Однако в Коломну Меги-бек въехал протрезвясь, дивя зевак видом неприступным и надменным, невиданным пышным одеянием, а также тяжёлыми золотыми перстнями с измарагдами и сапфирами на руке, которой он поглаживал крашенную хной благолепную бороду. И поступь у посла оказалась величавой, чинной.
Марина устроила ему приём по-царски. Мело долго беседовал с ним наедине, расставшись, как с близким родственником. Получив богатые дары, Меги-бек заверил, что русская царица может не сомневаться в поддержке её шахом Аббасом. И с тем покинул Коломну, удалясь неведомо куда.

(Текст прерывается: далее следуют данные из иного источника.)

/-! ### Writes of the notify and the wake window (R303, R346) -/

/-- The first such write on its way, with its place. -/
def State.findWin (s : State) (wake : Bool) (n : Nat) (v : Word) : Option (Nat × WinWrite) :=
  (s.winWrites.findIdx? fun w => w.wake == wake && w.n == n && w.v == v).bind fun i => s.winWrites[i]?.map fun w => (i, w)

/-- A write of the host waits for those that the host sent before it (R217). -/
def State.hostAhead (s : State) (w : WinWrite) : Bool :=
  w.host &&
  ((s.bulk.any fun y => y.data != [] && y.who == .host && decide (y.no < w.no)) ||
   s.winWrites.any fun y => y.host && decide (y.no < w.no))

/-- The store of which a window write is made is performed. -/
def State.ackWin (s : State) (w : WinWrite) : State :=
  match w.b with
  | some b => s.modBank b fun k => k.ackPost fun p => p.kind == .window && p.pa == w.pa && p.data == w.v
  | none => s

/-- The write that an event names arrives and does `f`: one on its way once its units have started, after what it follows; with
none on its way the write comes from outside the machine. -/
def State.takeWin (s : State) (wake : Bool) (n : Nat) (v : Word) (f : State → State) : State :=
  let again (s : State) : State := s.owe (if wake then .wakeWrite n v else .notifyRegisterWrite n v)
  match s.findWin wake n v with
  | none => f s
  | some (i, w) =>
    if s.hostAhead w then again s
    else if s.arrives (s.winFoot w) then
      let s1 := f (({ s with winWrites := s.winWrites.eraseIdx i } : State).ackWin w)
      if (s1.findWin wake n v).isSome then again s1 else s1
    else
      let k := s.stride (s.winFoot w)
      again { s with winWrites := s.winWrites.modify i fun w => { w with hop := w.hop + k } }

/-! ### Atomics (R223 to R225, R379) -/

/-- The places of a home's queue of atomics (R379). -/
def atomicCap (pa : Nat) : Nat := if isGsram pa then 16 else if isHbm pa then 256 else 64

/-- A place at a home's queue of atomics, held or asked for: arrival and first refusal (R379). -/
structure QPlace where
  arr : Nat
  refused : Nat
  deriving DecidableEq, Repr

/-- The places of a home's queue, and the atomics that ask for one (R379). -/
def State.places (s : State) (home : Nat) : List QPlace :=
  ((s.atomics.filter fun r => atomicHome r.b r.pa == home).map fun r => { arr := r.arr, refused := r.refused }) ++
  ((s.gsram.filter fun g => g.atomic && atomicHome g.b g.pa == home).map fun g => { arr := g.arr, refused := g.refused })

/-- What an atomic that reaches its home meets there (R325, R326, R379). -/
inductive Admission where
  | accepted (s : State) (arr : Nat)
  | refused (s : State) (first : Nat)
  | later

/-- An atomic of bank b that holds no place reaches its home: while its source's atomics are refused it goes later; a full
queue, and a place kept for one refused before it, refuse it (R326, R379). -/
def State.seatAtomic (s : State) (b pa first : Nat) : Admission :=
  let home := atomicHome b pa
  let src := srcCore (bankCore b)
  let ps := s.places home
  if s.isRefused src home .atomic then .later
  else if decide (atomicCap pa ≤ (ps.filter fun p => p.arr != 0).length) ||
      ps.any fun p => p.arr == 0 && p.refused != 0 && (first == 0 || decide (p.refused < first)) then
    let s1 := s.refuse src home .atomic
    if first = 0 then .refused { s1 with arrivals := s1.arrivals + 1 } (s1.arrivals + 1) else .refused s1 first
  else .accepted { s with arrivals := s.arrivals + 1 } (s.arrivals + 1)

/-- Whether an atomic that arrived before number n stands at the home (R379). -/
def State.placeAhead (s : State) (home n : Nat) : Bool := (s.places home).any fun p => p.arr != 0 && decide (p.arr < n)

/-- Send an atomic to its home: a counting barrier's word is served by dispatch (R373), every other by R379. -/
def State.sendAtomic (s : State) (a : Acc) (w64 : Bool) (op : Nat) (v expect : Word) : State :=
  if isBarrierWin a.pa then
    let add := op == 0 && !w64 && a.pa % 8 == 0 && (a.pa / 512) % 2 == 0
    let g : GReq := { b := s.cur, pa := a.pa, n := if w64 then 8 else 4, write := add, v := v, poison := false, atomic := true }
    s.sendG g
  else
    let r : AReq := { b := s.cur, pa := a.pa, w64 := w64, op := op, v := v, expect := expect, key := leafKey a.leaf,
                      ev := leafEv a.leaf, no := s.nextNo }
    let i := s.atomics.length
    ({ s with atomics := s.atomics ++ [r], sends := s.nextNo } : State).owe (.homeAtomic i)

/-- The shared part of `ATOM` and `CAS`: a window other than the barrier window is a hole to them (R468, R477). -/
def atomicOp (d : BitVec 5) (h : BitVec 4) (sz : Bool) (off : BitVec 7) (op : Nat) (signed : Bool) (v expect : Word)
    (s : State) : Out :=
  let w := if sz then 8 else 4
  withAccess s h.toNat (off.toNat * w) w w 3 fun a =>
    if isWindow a.pa && !isBarrierWin a.pa then trapNow s (pageFault 4 h.toNat a.va)
    else if s.me.postsFull || s.loadBehind s.cur a.pa w || s.throughAhead s.cur a.pa w ||
        s.unreleased (some s.cur) (.core (bankCore s.cur)) a.pa then stall s
    else
      let p : Pend := { d := d.toNat, n := 1, i := 0, width := w, signed := signed, va := a.va, pa := a.pa,
                        leaf := a.leaf, h := h.toNat, atomic := true, shot := false, ret := none }
      let e : Post := { mkPost a a.pa w v false s.me.newGrp with kind := .atomic, sent := true }
      .next (((s.post s.cur e).modMe fun k => { k with pend := some p }).sendAtomic a sz op v expect)

/-- `ATOM` (R36, R223). -/
def execAtom (d : BitVec 5) (h : BitVec 4) (b : BitVec 5) (op : BitVec 4) (sz : Bool) (off : BitVec 7) (s : State) : Out :=
  atomicOp d h sz off op.toNat (op = 0 ∨ op = 4 ∨ op = 5) (s.reg b) 0 s

/-- `CAS` (R36, R224): the expected value comes from dst. -/
def execCas (d : BitVec 5) (h : BitVec 4) (b : BitVec 5) (sz : Bool) (off : BitVec 7) (s : State) : Out :=
  atomicOp d h sz off 16 false (s.reg b) (s.reg d) s

/-- The value that an atomic writes over `old`, both of w bytes: none when it writes nothing (R223, R224). -/
def atomicNew (op w : Nat) (old v expect : Nat) : Option Nat :=
  let m := 2 ^ (8 * w)
  let so := sgn (8 * w) old
  let sv := sgn (8 * w) v
  match op with
  | 0 => some ((old + v) % m)
  | 1 => some (Nat.land old v)
  | 2 => some (Nat.lor old v)
  | 3 => some (Nat.xor old v)
  | 4 => some (if sv < so then v else old)
  | 5 => some (if so < sv then v else old)
  | 6 => some (Nat.min old v)
  | 7 => some (Nat.max old v)
  | 8 => some v
  | _ => if old = expect then some v else none

/-! ### Fences (R207, R226) -/

/-- Use a handle for no right, then go on (R219, R226) (DESIGN CHOICE, safe: log entry 16). -/
def withFence (s : State) (h : BitVec 4) (f : Handle → Out) : Out :=
  match s.useHandle s.cur h.toNat 0 0 with
  | .trap t => trapNow s t
  | .wait s' => stall s'
  | .ok x => f x

/-- `FENCE` (R198, R207, R226): it waits until every earlier access is performed. Within the scope of a core, a cluster or a die
it may, as a free value chooses, go on before that for agents outside the scope alone (DESIGN CHOICE, safe: log entry 71). -/
def execFence (h : BitVec 4) (s : State) : Out :=
  withFence s h fun x =>
    if s.me.quiet then finish s
    else if decide (leafScope x.leaf ≤ 2) && !s.me.fencing && Config.releaseEarly s.free then
      finish (s.tickFree.modMe fun k => { k with fences := [(leafScope x.leaf, k.newGrp)] })
    else stall s.tickFree

/-- `FENCE.ifetch` (R64, R226): the instruction-cache lines of the handle's page go. -/
def execFenceIfetch (h : BitVec 4) (s : State) : Out :=
  withFence s h fun x =>
    let lo := leafFrame x.leaf * 1024
    let n := pageBytes x.size / 64
    finish (s.modCore (bankCore s.cur) fun c =>
      { c with icache := c.icache.filter fun p => !(decide (lo ≤ p.1) && decide (p.1 < lo + n)) })

/-! ### LDQ (R229, R230) -/

/-- Ask for the n rows from pa into slots from `slot`. -/
def State.postRows (s : State) (q key grp : Nat) : Nat → Nat → Nat → State
  | 0, _, _ => s
  | n + 1, slot, pa =>
    let i := s.me.ldqs.length
    let r : LdqRow := { q := q, slot := slot, pa := pa, key := key, grp := grp, shot := false }
    State.postRows ((s.modMe fun k => { k with ldqs := k.ldqs ++ [r] }).owe (.ldqRowArrival s.cur i)) q key grp n (slot + 1)
      (pa + 256)

/-- `LDQ` (R35, R230). -/
def execLdq (q : BitVec 5) (h n : BitVec 4) (off : BitVec 12) (s : State) : Out :=
  let cnt := n.toNat + 1
  if 3 < q.toNat then trapNow s illegalOperand
  else withAccess s h.toNat (off.toNat * 256) (256 * cnt) 256 1 fun a =>
    if isWindow a.pa then trapNow s (pageFault 4 h.toNat a.va)
    else if s.storeAhead s.cur a.pa (256 * cnt) || !s.me.canReserve q.toNat cnt then stall s
    else
      let v := (s.me.queue q.toNat).rsv
      finish ((s.modMe fun k => k.reserve q.toNat cnt).postRows q.toNat (leafKey a.leaf) s.me.newGrp cnt v a.pa)

/-- A row as a sequencer reads it coherently, and its poison. -/
def State.coherentRow (s : State) (b key pa : Nat) : Row × Bool :=
  let xs := (List.range 256).map fun i => s.recordByte b key (pa + i)
  (BitVec.ofNat 2048 (leNat (xs.map fun x => x.1)), xs.any fun x => x.2)

/-- Whether row i of bank b's `LDQ` rows is not sent yet: a row asked for before it holds the same bytes (R203), its row is
tentative (R323), or a release that its core may not yet see stands on one of its lines (R198). -/
def State.rowWaits (s : State) (b i : Nat) (r : LdqRow) : Bool :=
  (((s.bank b).ldqs.take i).any fun q => s.overlap q.pa 256 r.pa 256) ||
  s.tentAt r.pa || (isGsram r.pa && s.tentCell (gsramKey r.pa)) ||
  [0, 1, 2, 3].any fun j => s.unreleased (some b) (.core (bankCore b)) (r.pa + 64 * j)

def Bank.setLdq (k : Bank) (i : Nat) (r : LdqRow) : Bank := { k with ldqs := k.ldqs.set i r }

/-- The lines of a row that a core's own cache holds are its latest (R230, R462). -/
def State.touchRow (s : State) (c pa : Nat) : State :=
  (linesOf pa 256).foldl (fun s l => if isCached pa && (s.line c l).st.loadHits then s.touch c l else s) s

/-- By how much the check value that a whole row carries differs from its contents' (R444). -/
def State.rowDeviation (s : State) (pa : Nat) : BitVec 32 :=
  if isGsram pa then (s.cell (gsramKey pa)).chk else (s.rowMeta (pa / 256)).chk

/-- The row fills its slot, with the check value that it brings (R444). -/
def State.fillLdq (s : State) (b i : Nat) (r : LdqRow) (x : Row × Bool) (chk : BitVec 32) : Out :=
  let s1 := (s.touchRow (bankCore b) r.pa).modBank b fun k =>
    { k.fillSlot r.q r.slot x.1 x.2 chk with ldqs := k.ldqs.eraseIdx i }
  .next (if i < (s1.bank b).ldqs.length then s1.owe (.ldqRowArrival b i) else s1)

/-- LDQ_ROW_ARRIVAL (R203, R229, R230, R272, R318, R326): row i of bank b's outstanding `LDQ` rows is sent, reaches its home, is
read there in its turn, and fills its slot, poisoned if it arrives so. -/
def execLdqRowArrival (b i : Nat) (s : State) : Out :=
  if !validBank b then .fault .noSuchAgent
  else
    match (s.bank b).ldqs[i]? with
    | none => .next s
    | some r0 =>
      let again (s : State) (r : LdqRow) : Out := .next ((s.modBank b fun k => k.setLdq i r).owe (.ldqRowArrival b i))
      let r := if r0.no = 0 then { r0 with no := s.nextNo } else r0
      let s0 : State := if r0.no = 0 then { s with sends := s.nextNo } else s
      if r0.no = 0 && s.rowWaits b i r0 then .next (s.owe (.ldqRowArrival b i))
      else if r.arr = 0 && (s.isRefused (srcCore (bankCore b)) (homeOf r.pa) .request || !s.arrives (s.ldqFoot b r)) then
        again s0 { r with hop := r.hop + s.stride (s.ldqFoot b r) }
      else
        let n := s0.arrNum r.arr
        let s1 := s0.countArr r.arr
        if s1.ahead n (if isCached r.pa then linesOf (s.frameOf r.pa) 256 else []) || s.rowWaits b i r0 then again s1 { r with arr := n }
        else match s1.pullEgress (bankCore b) r.pa with
          | .ok s2 => (s2.spoil r.pa r.key).fillLdq b i r (s2.coherentRow b r.key r.pa) (s2.rowDeviation r.pa)
          | .wait s2 => again s2 { r with arr := n }
          | .capped => s1.fillLdq b i r (0, true) 0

Вспомнив о Меги-беке, Марина рассудила, что надёжней было бы отправить своё посольство в Персию, а не полагаться на заверения русобородого гуляки, который, похоже, сам не торопится в обратный путь. Она тут же поделилась своими мыслями с Мело, и монах согласился с ней, продолжив выкладывать доводы в пользу союза с Ходкевичем. Он говорил уже о долге каждого католика способствовать всеми силами достойному преемнику апостола Петра — Папе Римскому.
— Добже, — согласилась со всеми доводами Марина. Она уже совершенно успокоилась и пришла в себя.

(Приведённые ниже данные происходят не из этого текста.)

/-- The inclusive prefix of a group (R151); a NaN that it delivers is canonical (R109). -/
def scanGroup (i : VIn) : List Nat → List Nat
  | [] => []
  | e :: es =>
    if i.fx % 8 = 0 ∧ Num.isF i.ty then i.rnd (i.val e) :: scanAddF i (i.val e) es
    else (if Num.isF i.ty && (i.val e).isNaN then Num.nanCode i.fmt else e) :: scanOp (redOp i) e es

def evalVscan (i : VIn) : VRes :=
  let flat := ((List.range (64 / groupLanes i.fx)).map fun g => scanGroup i (groupElems i g)).flatten
  (Num.mkRow i.w (perRow i.w) fun k => flat.getD k 0, lanesWhere (groupTag i.a.tags (groupLanes i.fx)))

/-- The largest magnitude of a group (R152). -/
def groupMax (i : VIn) (es : List Nat) : Nat :=
  if Num.isF i.ty then
    if es.any fun e => (i.val e).isNaN then Num.nanCode i.fmt
    else es.foldl (fun m e => max m (Num.magOf i.fmt e)) 0
  else es.foldl (fun m e => max m (Num.intVal i.ty e).natAbs) 0

def evalVgmax (i : VIn) : VRes := perGroupAll i (groupMax i)

/-! ### Permutation (R153, R241) -/

def evalVperm (i : VIn) : VRes :=
  let pick := fun k => Num.lane i.b.row k % 64
  (Num.mkRow 32 64 fun k => Num.lane i.a.row (pick k), lanesWhere fun k => tag i.a (pick k) || tag i.b k)

/-- Whether a lane of element k of width w is tagged. -/
def elemTag (r : VReg) (w k : Nat) : Bool := tagOver r w k 1

def evalVbcast (i : VIn) : VRes :=
  let j := Num.lane i.b.row 0 % perRow i.w
  (Num.mkRow i.w (perRow i.w) fun _ => Num.elem i.w i.a.row j, allLanes (elemTag i.a i.w j || tag i.b 0))

def evalViota (i : VIn) : VRes :=
  (Num.mkRow i.w (perRow i.w) fun k => Num.elem i.w i.a.row 0 + k * Num.elem i.w i.b.row 0,
    allLanes (elemTag i.a i.w 0 || elemTag i.b i.w 0))

/-- The rotate-merge: byte k from byte k + rot of D_old : A (R241). -/
def evalVrotm (i : VIn) : VRes :=
  let rot := i.b.row.toNat % 256
  let x := i.a.row.toNat + i.d.row.toNat * 2 ^ 2048
  (BitVec.ofNat 2048 (x / 2 ^ (8 * rot)),
    lanesWhere fun l => tag i.b 0 || (List.range 4).any fun j =>
      let p := 4 * l + j + rot
      if p < 256 then tag i.a (p / 4) else tag i.d ((p - 256) / 4))

/-! ### Table interpolation (R154 to R159) -/

/-- The parameters of a table (R154): KIND, domain start X0, log₂ of the segment width, the codes and constants
outside the domain, the results at 0 and infinity, and its coefficients as FP32 encodings. -/
structure TabParam where
  kind : Nat
  x0 : Num.FV
  logh : Int
  lo : Nat
  loVal : Num.FV
  hi : Nat
  hiVal : Num.FV
  zeroVal : Num.FV
  infVal : Num.FV
  coef : Nat → Nat → Nat          -- j, segment
  fn : Option Nat                 -- the number of a built-in table

def fv32 (x : Nat) : Num.FV := Num.value Num.f32 x

/-- The segment of built-in table k that starts at a point where it is exact, with the value there: c0 of that
segment (R156, R157) (DESIGN CHOICE, safe: log entry 10). -/
def exactC0 (k s : Nat) : Option Nat :=
  match k, s with
  | 0, 128 | 1, 128 | 2, 128 | 4, 128 | 13, 128 | 14, 128 | 6, 0 => some 0
  | 3, 128 => some 0x3F000000
  | 5, 0 | 7, 0 | 8, 0 | 12, 0 | 15, 0 => some 0x3F800000
  | 10, 0 | 10, 128 => some 0
  | 10, 64 => some 0xBF800000
  | 10, 192 => some 0x3F800000
  | 11, 0 => some 0xBF800000
  | 11, 64 | 11, 192 => some 0
  | 11, 128 => some 0x3F800000
  | 15, 72 => some 0x3FA00000
  | 15, 144 => some 0x3FC00000
  | _, _ => none

/-- Whether built-in table k falls through a zero at the start of segment s: its c1 is negative there, as the bounds of R157
ask of the segment, and with it the zero y * τ of R155 (DESIGN CHOICE, safe: log entry 10). -/
def falls (k s : Nat) : Bool := (k == 10 && s == 0) || (k == 11 && s == 192)

/-- Coefficient j of segment s of built-in table k: a free value, but for c0 at a point where the table is exact
(R156, R157) (DESIGN CHOICE, safe: log entry 10). -/
def builtinCoef (k j s : Nat) : Nat :=
  match j, exactC0 k s with
  | 0, some c => c
  | _, _ => (Config.tableCoef k j s).toNat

— Бене[80], — в свой черёд одобрительно молвил монах.
Им не нужны были лишние слова.
Закончив важный разговор, Марина задумалась о том, чем умаслить обиженную ей Казановскую, а Мело помыслил о мессе. Однако ему захотелось как-то по-особому выказать своё расположение к шляхтянке, и он похвалил её тонкий вкус, указав на дивную пелену. Марине была лестна всякая похвала. Мело полюбопытствовал, где раздобыто рукоделие. Увы, она не знала. А если бы знала — уклонилась бы от прямого ответа. Пелена была похищена для подарка Марине разбойной прислугой Отрепьева из Архангельского собора Московского кремля во время её свадьбы...
2
Открылась коварная измена, когда Трубецкой пребывал в поместной избе: не так влекли боярина и воеводу бранные заботы, как сутяжные земельные раздачи.

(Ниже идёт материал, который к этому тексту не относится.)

-- ==== Sys2Proof/Machine/Coherence.lean ====
section
/-! DEFINITION. Coherence of the sequencer caches (spec/13 R268 to R278, R462): the home's side, the cache's side, bulk
writes and reads, atomics at their home (spec/17 R379, spec/11 R223 to R225), and the completion rings (spec/12 R259). -/

namespace Sys2Proof.Machine

/-! ### Taking messages in their order (R270, R272, R318) -/

/-- Two kinds of one event. -/
def MKind.like (k j : MKind) : Bool :=
  match k, j with
  | .wthru _ _ _, .wthru _ _ _ => true
  | .put, .putClean => true
  | .putClean, .put => true
  | _, _ => k == j

/-- Two messages of one source to one destination in one class (R318). -/
def Msg.sameWay (m x : Msg) : Bool :=
  m.core == x.core && lineHome m.line == lineHome x.line && m.kind.cls == x.kind.cls && m.kind.toHome == x.kind.toHome

/-- Whether a message is the one that an event of core, line and kind names. -/
def Msg.named (m : Msg) (core line : Nat) (k : MKind) : Bool := m.core == core && m.line == line && m.kind.like k

/-- What stands in the network for an event: a message that is next to be served, at its place; a message that has not yet
come so far, and the state in which it has gone on; none. -/
inductive Taken where
  | got (m : Msg) (i : Nat)
  | behind (s : State)
  | absent

/-- The oldest message of core, line and kind, when it is the next to be served: it has arrived, now or before, and nothing of its
way is before it on the way (R318, R357); a request follows those of its core for the same line (R272). -/
def State.takeMsg (s : State) (core line : Nat) (k : MKind) : Taken :=
  match s.net.findIdx? fun m => m.named core line k with
  | none => .absent
  | some i =>
    match s.net[i]? with
    | none => .absent
    | some m =>
      if (s.net.take i).any fun x => x.sameWay m && ((m.arr == 0 && x.arr == 0) || x.line == m.line) then .behind s
      else if m.arr == 0 && !s.arrives (s.msgFoot m) then
        .behind { s with net := s.net.set i { m with hop := m.hop + s.stride (s.msgFoot m) } }
      else .got m i

/-- Owe the event of a kind of message of a core and a line. -/
def State.oweMsg (s : State) (core line : Nat) (k : MKind) : State :=
  match ({ kind := k, core := core, line := line, data := 0, ev := false } : Msg).event with
  | some e => s.owe e
  | none => s

/-- What serving a message comes to: it is served; it stays at its home; it goes back to its source, refused. -/
inductive Served where
  | done (s : State)
  | waits (s : State)
  | refused (s : State)

/-- Serve the next message of a core, a line and a kind, or wait for its turn: `f` is given the message with its place in the
order of arrival, and the state without it. While more of its kind stand behind it, they are owed theirs. -/
def serveNext (core line : Nat) (k : MKind) (s : State) (f : Msg → State → Served) : Out :=
  if !validCore core then .fault .noSuchAgent
  else match s.takeMsg core line k with
    | .got m i =>
      let m1 := { m with arr := s.arrNum m.arr }
      let put (s : State) (m : Msg) : State := ({ s with net := s.net.insertIdx i m } : State).oweMsg core line k
      match f m1 (({ s with net := s.net.eraseIdx i } : State).countArr m.arr) with
      | .done s2 => .next (if s2.net.any fun m => m.named core line k then s2.oweMsg core line k else s2)
      | .waits s2 => .next (put s2 m1)
      | .refused s2 => .next (put s2 { m with arr := 0, hop := 0 })
    | .behind s1 => .next (s1.oweMsg core line k)
    | .absent => .next s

Несколько детей боярских втащили в избу и кинули к ногам оторопевшего Дмитрия Тимофеевича молодого поляка в растерзанном кунтуше с мишурными галунами. Следом быстро вошёл осанистый ротмистр Павел Хмелевский, коего боярин знал по тушинскому лагерю, но которому изумился, давно считая его за противника, ибо ротмистр воевал на стороне Ходкевича и сиживал в осаде за кремлёвскими стенами.
То багроветь, то бледнеть стал Дмитрий Тимофеевич, как только ратники принялись расспрашивать ротмистра, указывая на поверженного молодца:
— Сё не лазутчик ли Бориславский, что тайно послан Ходкевичем к Заруцкому и взят Заруцким на земскую службу?
— Так, Панове, — согласно кивал Хмелевский, переводя горячий смелый взгляд с одного допытчика на другого.
— Верно ли, что ездил надысь сей лазутчик к Ходкевичу в Рогачев, воротился с грамотой, а Заруцкий оную скрыл?
— То правда, Панове.
— А не сговор ли Заруцкий с Ходкевичем затевают?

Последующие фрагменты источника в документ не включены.